Scandinavia in testa – Al primo posto dell’indice, per il quinto anno consecutivo, c’è la Norvegia, con un punteggio di 6.72, seguita da Finlandia e Svezia. Ma solo 12 Paesi su 180 presentano una situazione «buona» (con un indice inferiore ai 15 punti). L’anno scorso erano 13, ma nel 2021 è stata “declassata” la Germania a causa degli attacchi ai reporter durante le proteste contro i lockdown. In generale, secondo Rsf, «l’Europa continua a essere il continente con più libertà di stampa», ma si vedono dei segnali preoccupanti, come la stretta sulla libertà di espressione nell’Ungheria di Viktor Orban: «Una decisione sfacciata, davanti alla quale le istituzioni europee sembrano prive di potere. La procedura sanzionatoria contro l’Ungheria per violazione dello stato di diritto non ha avuto seguito, e il meccanismo che condiziona l’accesso ai fondi europei al rispetto delle libertà fondamentali non fa riferimento alla libertà di stampa». Denunciata anche la situazione in Polonia, dove «alcuni media di proprietà statale, come TVP, sono diventati un mezzo di propaganda governativa», nonché l’impunità per il presunto mandante dell’assassinio di Ján Kuciak, in Slovacchia.

 

Effetto Bolsonaro – A livello mondiale, si segnala il peggioramento da «problematico» a «difficile» del Brasile «a causa del vilipendio e della pubblica umiliazione dei giornalisti da parte del presidente Jair Bolsonaro». Gli ultimi quattro posti sono occupati dalla Cina («che continua, a livelli senza precedenti, la sua sorveglianza, censura di internet e propaganda») e dalle dittature di Turkmenistan, Nord Corea ed Eritrea. Il Paese che è sceso di più posizioni (19, ora al 119esimo posto) è la Malesia, dove un recente decreto “anti-fake news” «ha permesso al Governo di imporre la propria versione della verità».

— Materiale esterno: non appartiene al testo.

-- ==== Sys2Proof/Machine/FabricTime.lean ====
section
/-! DEFINITION. Fabric time over the links and its root (R44 to R59): the choice of a parent, corrections, the time-exchange trains,
and the events of the Timetable unit. -/
namespace Sys2Proof.Machine

open Sys2Proof

/-- A root as it is compared: priority, then location (R52). -/
def rootLt (a b : Nat × Nat) : Bool := decide (a.1 < b.1) || (a.1 == b.1 && decide (a.2 < b.2))

/-- root_seq `a` comes after `b`: the 32-bit number wraps, so a difference of 1 to 2^31 - 1 counts as an advance (DEDUCED: R52 gives no
wrap rule). -/
def seqAfter (a b : Nat) : Bool := decide (0 < (a + 2 ^ 32 - b) % 2 ^ 32 ∧ (a + 2 ^ 32 - b) % 2 ^ 32 < 2 ^ 31)

/-- The later of two root sequence numbers. -/
def laterSeq (a b : Nat) : Nat := if seqAfter a b then a else b

/-- When a port's offer ends if root_seq does not advance (R52). -/
def RootOffer.ends (o : RootOffer) : Nat := o.advanced + 100000

/-- A port offers a root while its announcements carry one and root_seq has advanced within 100 µs (R52). -/
def State.offers (s : State) (x : Port) : Option RootOffer :=
  match x.offer with
  | some o => if !o.noRoot && decide (s.ns < o.ends) then some o else none
  | none => none

/-- Better parent: best root, then smallest p, then lowest port (R52). -/
def parentLt (a b : Nat × RootOffer) : Bool :=
  let ra := (a.2.priority, a.2.location)
  let rb := (b.2.priority, b.2.location)
  rootLt ra rb || (ra == rb && (decide (a.2.hops < b.2.hops) || (a.2.hops == b.2.hops && decide (a.1 < b.1))))

def bestParent : List (Nat × RootOffer) → Option (Nat × RootOffer)
  | [] => none
  | x :: t =>
    match bestParent t with
    | none => some x
    | some y => if parentLt x y then some x else some y

/-- The ports that offer a root now. -/
def State.candidates (s : State) : List (Nat × RootOffer) :=
  s.ports.filterMap fun e => (s.offers e.2).map fun o => (e.1, o)

/-- This router as a root. -/
def State.ownRoot (s : State) : Nat × Nat := (s.tt.priority, s.location)

/-- A root better than this router is offered. -/
def State.betterOffered (s : State) : Bool :=
  s.candidates.any fun c => rootLt (c.2.priority, c.2.location) s.ownRoot

/-- Is what port announces a root better than this router? -/
def State.isBetter (s : State) (o : RootOffer) : Bool := !o.noRoot && rootLt (o.priority, o.location) s.ownRoot

/-- When the last offer of a better root ended (R56): the ends of those that still stand at a port, or of one replaced since. -/
def State.betterEnded (s : State) : Nat :=
  s.ports.foldl (fun n e => match e.2.offer with
    | some o => if s.isBetter o then maxN n o.ends else n
    | none => n) s.tt.noBetterSince

/-- This router announces itself as root, from its own time and the highest root_seq heard (R56, R58). -/
def State.announce (s : State) : State :=
  ({ s with tt := { s.tt with announcing := true, joining := false, yielded := false, hops := 0, parent := 0,
                              rootPriority := s.tt.priority, rootLocation := s.location, offset := 0, slewLeft := 0,
                              rootSeq := laterSeq s.tt.heardSeq s.tt.rootSeq } }).setSync .ROOT

/-- Choose the time parent again after what a port offers has changed (R52, R55, R57). -/
def State.chooseParent (s : State) : State :=
  if s.tt.announcing && !s.betterOffered then s
  else
    let t := s.tt
    match bestParent s.candidates with
    | some (p, o) =>
      let s := { s with tt := { t with announcing := false, yielded := t.yielded || (t.announcing && t.role == .ROOT),
                                       parent := p, hops := o.hops + 1, rootPriority := o.priority,
                                       rootLocation := o.location } }
      if t.sync == .UNSYNC || t.sync == .HOLDOVER || t.sync == .ROOT then
        ({ s with tt := { s.tt with goodExchanges := 0 } }).setSync .ACQUIRING
      else s
    | none =>
      if t.sync == .LOCKED || t.sync == .ACQUIRING || t.sync == .ROOT then
        let s := { s with tt := { t with announcing := false, holdoverSince := s.ns, slewLeft := 0, goodExchanges := 0 } }
        (s.setSync .HOLDOVER).raise 0x013 none 0
      else s

/-- Step fabric time; the tick-driven blocks restart on the boundary (R47, R53). -/
def State.stepTime (s : State) (now : Nat) : State :=
  { s with tt := { s.tt with now := now, slewLeft := 0, lags := [] } }

/-- The rate that takes off the offset of one exchange before the next, 8 ticks later, within 200 ppm (R53, R55). -/
def disciplined (offset : Int) : Int := if offset > 102400 then 102400 else if offset < -102400 then -102400 else offset

/-- A router in role ROOT that joined a running root announces itself once it is LOCKED (R58). -/
def State.joined (s : State) : State :=
  if s.tt.role = .ROOT ∧ s.tt.joining ∧ s.tt.sync = .LOCKED then s.announce else s

/-- A TIME_SET_SECONDS value takes effect; a value that still waited for an edge is superseded (R47). -/
def State.setSeconds (s : State) (seconds : Nat) : State :=
  let s := s.stepTime (seconds * 1000000000 * unit)
  { s with tt := { s.tt with pendingSeconds := none } }

/-- A measured offset to the parent: step once in BRINGUP, slew otherwise, and follow the state table (R53, R58). -/
def State.correct (s : State) (offset : Int) : State :=
  let near := decide (offset ≤ 40 * (unit : Int)) && decide (-(40 * (unit : Int)) ≤ offset)
  let s := { s with tt := { s.tt with offset := satSigned 16 (offset / 4096) } }
  let s :=
    if s.rst.mode = .BRINGUP ∧ !s.tt.stepped then
      ({ s with tt := { s.tt with stepped := true } }).stepTime (((s.tt.now : Int) + offset).toNat)
    else { s with tt := { s.tt with slewLeft := offset, slewMax := 8, rate := disciplined offset } }
  if near then
    let n := s.tt.goodExchanges + 1
    let s := { s with tt := { s.tt with goodExchanges := n } }
    if 8 ≤ n ∧ s.tt.sync = .ACQUIRING then (s.setSync .LOCKED).joined else s
  else
    let s := { s with tt := { s.tt with goodExchanges := 0 } }
    if s.tt.sync = .LOCKED then s.setSync .ACQUIRING else s

/-- root_seq that this router announces: its own as root, otherwise what it last heard from its parent (R52). -/
def State.announcedSeq (s : State) : Nat :=
  if s.tt.announcing then s.tt.rootSeq
  else match (s.port s.tt.parent).offer with
    | some o => o.seq
    | none => 0

/-- A TIME body of this router (R52, R102). -/
def State.timeBody (s : State) (reply : Bool) (exchange rx : Nat) : TimeBody :=
  let noRoot := s.tt.sync == .UNSYNC || s.tt.sync == .HOLDOVER
  { tx := s.tt.now, reply := reply, noRoot := noRoot, hops := s.tt.hops, rootLoc := s.tt.rootLocation,
    rootPri := s.tt.rootPriority, exchange := exchange, rx := rx, rootSeq := if noRoot then 0 else s.announcedSeq }

/-- Interval between the time exchanges of a port: 8 ticks in UP and STANDBY, every tick in its handshake (R51, R101). -/
def Port.timeEvery (x : Port) : Nat := if x.state == .UP || x.state == .STANDBY then 8000 else 1000

/-- May the port exchange time now? -/
def State.exchanges (s : State) (p : Nat) : Bool :=
  s.alive && decide (p < 64)
    && ((s.port p).state == .UP || (s.port p).state == .STANDBY || (s.port p).shaking)

/-- TIME_EXCHANGE_SEND (R51): a request; the root advances root_seq. -/
def execTimeExchangeSend (port : Nat) (s : State) : Host.Outcome State Fault Refusal :=
  let x := s.port port
  let due := match x.lastTimeSend with
    | some t => decide (t + x.timeEvery ≤ s.ns)
    | none => true
  if s.exchanges port && due then
    let s := if s.tt.announcing then { s with tt := { s.tt with rootSeq := (s.tt.rootSeq + 1) % 2 ^ 32 } } else s
    let n := (x.exchangeNo + 1) % 256
    let s := s.modPort port fun x =>
      { x with exchangeNo := n, exchange := some (n, s.tt.now), lastTimeSend := some s.ns }
    .next (s.sendControl port 2 (s.timeBody false n 0).bytes)
  else .next s

/-- A port's offer after a TIME train: its root_seq has advanced where it is later than the one last announced of the same root, or of
a root not announced there before (R52). A no_root train keeps the last number, so that a stale one does not count after it. -/
def State.offerAfter (s : State) (o : Option RootOffer) (b : TimeBody) : Option RootOffer :=
  if b.noRoot then o.map fun o => { o with noRoot := true }
  else
    let advanced := match o with
      | some o => if o.location != b.rootLoc || seqAfter b.rootSeq o.seq then s.ns else o.advanced
      | none => s.ns
    some { location := b.rootLoc, priority := b.rootPri, seq := b.rootSeq, hops := b.hops, noRoot := false, advanced := advanced }

/-- What a TIME train announces of its root (R52, R56). -/
def State.noteOffer (s : State) (p : Nat) (b : TimeBody) : State :=
  if 20 < b.hops then s
  else
    let o := (s.port p).offer
    let ended := match o with
      | some o => if s.isBetter o then maxN s.tt.noBetterSince (minN s.ns o.ends) else s.tt.noBetterSince
      | none => s.tt.noBetterSince
    let heard := if b.noRoot then s.tt.heardSeq else laterSeq b.rootSeq s.tt.heardSeq
    let s := { s with tt := { s.tt with noBetterSince := ended, heardSeq := heard } }
    s.modPort p fun x => { x with offer := s.offerAfter o b }

/-- The flight in use follows the measurement: taken over in a handshake, smoothed by an eighth otherwise. -/
def Port.measured (x : Port) (f : Nat) : Port :=
  if x.shaking then { x with fHandshake := f, fCurrent := f, exchanges := x.exchanges + 1 }
  else { x with fCurrent := if x.fCurrent ≤ f then x.fCurrent + (f - x.fCurrent) / 8 else x.fCurrent - (x.fCurrent - f) / 8 }

/-- The four timestamps of a finished exchange (R51). -/
def State.exchangeDone (s : State) (p t1 : Nat) (b : TimeBody) : State :=
  let t2 : Int := b.rx
  let t3 : Int := b.tx
  let t4 : Int := s.tt.now
  let delay : Int := ((t4 - t1) - (t3 - t2)) / 2
  let offset : Int := ((t2 - t1) + (t3 - t4)) / 2
  let s := s.modPort p fun x => { x.measured (delay / (unit : Int)).toNat with exchange := none }
  if !s.tt.announcing && s.tt.parent == p && (s.tt.sync == .ACQUIRING || s.tt.sync == .LOCKED) then s.correct offset else s

/-- A TIME train's body, once the train has passed its checks. -/
def State.timeTrain (s : State) (p : Nat) (body : List Byte) : State :=
  let b := TimeBody.ofBytes body
  let s := (s.noteOffer p b).chooseParent
  if b.reply then
    match (s.port p).exchange with
    | some (n, t1) => if n = b.exchange then s.exchangeDone p t1 b else s
    | none => s
  else s.sendControl p 2 (s.timeBody true b.exchange s.tt.now).bytes

/-- ROOT_OFFER_TIMEOUT (R52, R55): root_seq of a port has stood still for 100 µs, so that it offers its root no longer. -/
def execRootOfferTimeout (port : Nat) (s : State) : Host.Outcome State Fault Refusal :=
  match (s.port port).offer with
  | some o =>
    if s.alive && !o.noRoot && decide (o.ends ≤ s.ns) then .next s.chooseParent else .next s
  | none => .next s

/-- HOLDOVER_EXPIRY (R55): 5 ms in HOLDOVER. -/
def execHoldoverExpiry (s : State) : Host.Outcome State Fault Refusal :=
  if s.alive && s.tt.sync == .HOLDOVER && decide (s.tt.holdoverSince + 5000000 ≤ s.ns) then
    .next ((s.setSync .UNSYNC).faultOf 336)
  else .next s

/-- BACKUP_TAKEOVER (R56): 1 ms without a better root. -/
def execBackupTakeover (s : State) : Host.Outcome State Fault Refusal :=
  if s.alive && s.tt.role == .BACKUP && !s.tt.announcing && !s.betterOffered
      && decide (s.betterEnded + 1000000 ≤ s.ns) then
    .next s.announce
  else .next s

/-- The phase error at a PPS edge: fabric time less the nearest second, in units of 2^-16 ns. -/
def ppsError (now : Nat) : Int :=
  let m := 1000000000 * unit
  let r := now % m
  if 2 * r < m then (r : Int) else (r : Int) - (m : Int)

/-- PPS_EDGE (R47, R49): the edge applies a waiting TIME_SET_SECONDS, or the root slews towards it. A value waits until an edge in
BRINGUP, through a change of pps_en or of the role, until a later value takes its place; it is dropped when BRINGUP ends (DESIGN CHOICE:
R47 does not say). -/
def execPpsEdge (s : State) : Host.Outcome State Fault Refusal :=
  if s.alive && s.tt.ppsEn && s.tt.role == .ROOT then
    let s := { s with tt := { s.tt with ppsLast := some s.ns } }
    match s.tt.pendingSeconds with
    | some sec =>
      let s := s.setSeconds sec
      .next { s with tt := { s.tt with phase := 0, ppsLast := some s.ns } }
    | none =>
      if s.tt.announcing then
        let e := ppsError s.tt.now
        let ns := e / (unit : Int)
        let s := { s with tt := { s.tt with phase := satSigned 16 ns, slewLeft := -e, slewMax := 2 } }
        .next (if e > 1000 * (unit : Int) ∨ e < -(1000 * (unit : Int)) then s.raise 0x012 none (ofSigned 32 ns) else s)
      else .next s
  else .next s

end Sys2Proof.Machine
end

87 domande, 7 categorie – Rsf compila il World Press Freedom Index ogni anno dal 2002. I risultati vengono raccolti mediante un questionario da 87 domande, fatto compilare a professionisti dei media, avvocati e sociologi. Il punteggio complessivo è una media dei valori ottenuti in sette categorie: pluralismo, indipendenza dei media, ambiente e autocensura, quadro legislativo, trasparenza, infrastrutture, abusi.